Self-diagnosis is a modern day healthcare crisis.
Abhijit Naskar (Vande Vasudhaivam: 100 Sonnets for Our Planetary Pueblo)
Histology is the foundation of pathology,
Bruce Goldfarb (OCME: Life in America's Top Forensic Medical Center)
They don't want to see me lose my home. They want me to come to my senses before it's too late. I need a better way to cope with my feelings of loss and guilt. I need bereavement therapy. Here are some names. I should think about medication. Here's what worked for them. There are books. There are websites. There are support groups. Healing won't come from withdrawing into a fantasy world, isolating myself, spending all my time with a dog. There is such a thing as pathological grief. There is the magical thinking of pathological grief, which is a kind of dementia. Which in their collective opinion is what I have.
Sigrid Nunez (The Friend)
Her tale, so typical of women who pick dangerous men, begins with a woman of higher than normal intelligence but with a heart bigger than her knowledge of pathology. [She] was no novice to the subject of psychology. She had gone to therapy and had even been married to a psychotherapist. (..) Based on these reasons, she never counted herself as a woman who would attract pathologically dangerous men, so she never worried. Because she never worried, she never learned about dangerous men or even knew to be on guard against them. [She], even with her knowledge about therapy and psychology, resisted the idea that her man was pathological when I suggested it to her. [He] didn’t “look like” he was disturbed. Where was the drooling, foot-dragging, medicated, glassy-eyed appearance of the extremely deranged? (..) Once [she] decided that [he] was probably indeed dangerous, she spent another chunk of time toying with the belief that “if he only went to therapy he could get better.” [She] chose to believe that decades of psychological research on predatory men was inconclusive in his case. She, like too many women, refused to believe that someone with [his] nature was permanently disordered.
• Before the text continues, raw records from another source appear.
/-! ### The step -/

/-- A host write to `CMD` runs the command its byte decodes to. -/
def Obligations.StepRunsTheCommand : Prop :=
  ∀ (s : State) (v : Byte) (rest tail : List Byte) (moves : List Move) (i : Instr),
    s.agenda = .write offCmd v :: moves → decode .command (v :: tail) = .ok (i, rest) →
    step s = exec i { s with agenda := moves, tick := s.tick + 1 }

/-- A poll runs the wire instruction its bytes decode to, after the poll's read, its attempt and, in an exchange, the
appended buffer and the decoder's moves (R225, R226, R233). -/
def Obligations.StepRunsTheWireInstruction : Prop :=
  ∀ (s t : State) (chunk rest : List Byte) (moves : List Move) (p : Port) (i : Instr),
    s.ctl ≠ .idle → s.agenda = .poll chunk :: moves →
    t = (if s.ctl = .xch then
          { s with
            agenda := moves
            history := s.history ++ [.rx chunk]
            attempt := s.attempt + 1
            tick := s.tick + 1
            rxbuf := (s.rxbuf ++ chunk).take 259
            dec := advanceDec s.dec ((s.rxbuf ++ chunk).take 259) }
        else
          { s with
            agenda := moves
            history := s.history ++ [.rx chunk]
            attempt := s.attempt + 1
            tick := s.tick + 1 }) →
    t.wirePort = some p → decode p (if s.ctl = .xch then t.rxbuf else chunk) = .ok (i, rest) →
    step s = exec i t

/-- Every step answers a next state: no state stops the machine (R270). -/
def Obligations.EveryStepAnswers : Prop := ∀ s : State, ∃ t : State, step s = .next t

/-- R239: a poll is enabled only while the engine is not idle; idle with nothing pending the engine keeps its state
(R288); waiting with nothing pending it polls on a free draw, whatever that is. -/
def Obligations.PollsOnlyWhileWaiting : Prop :=
  (∀ (s : State) (chunk : List Byte) (moves : List Move), s.ctl = .idle → s.agenda = .poll chunk :: moves →
    step s = .next { s with agenda := moves }) ∧
  (∀ s : State, s.ctl = .idle → s.agenda = [] → step s = .next s) ∧
  (∀ s : State, s.ctl ≠ .idle → s.agenda = [] →
    step s = step { s with agenda := [.poll (Config.rxDraw s.tick)] })

/-! ### The commands -/

/-- R220, R304: any command byte written while a command is in progress only sets `OVR`. -/
def Obligations.CommandWhileBusyIsDropped : Prop :=
  ∀ (s : State) (v : Byte), s.ctl ≠ .idle → exec (decodeCommand v) s = .next { s with ovr := true }

/-- R224: HANDSHAKE, accepted in every session state. -/
def Obligations.HandshakeAccepted : Prop :=
  ∀ s : State, s.ctl = .idle →
    exec .handshake s = .next { s with
      cmd := 0x10#8
      done := false
      result := .none
      rxlen := 0
      history := s.history ++ [.clr, .tx [0x04#8]]
      session := .handshaking
      attempt := 0
      ctl := .hsEnq }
Sandra L. Brown (How to Spot a Dangerous Man Before You Get Involved: Describes 8 Types of Dangerous Men, Gives Defense Strategies and a Red Alert Checklist for Each, and)
LaLune Cream Anti-Aging Skin And Pores Cream - Head On Toe Beauty When you must spend an inordinate amount of time in the sun, use a zinc oxide sun block. When you ingest this anti-oxidant, you'll be able to control your aging process. Since then the beginning of the nineties Doctor Sinclair a pathology professor at Harvard Medical School and Dr.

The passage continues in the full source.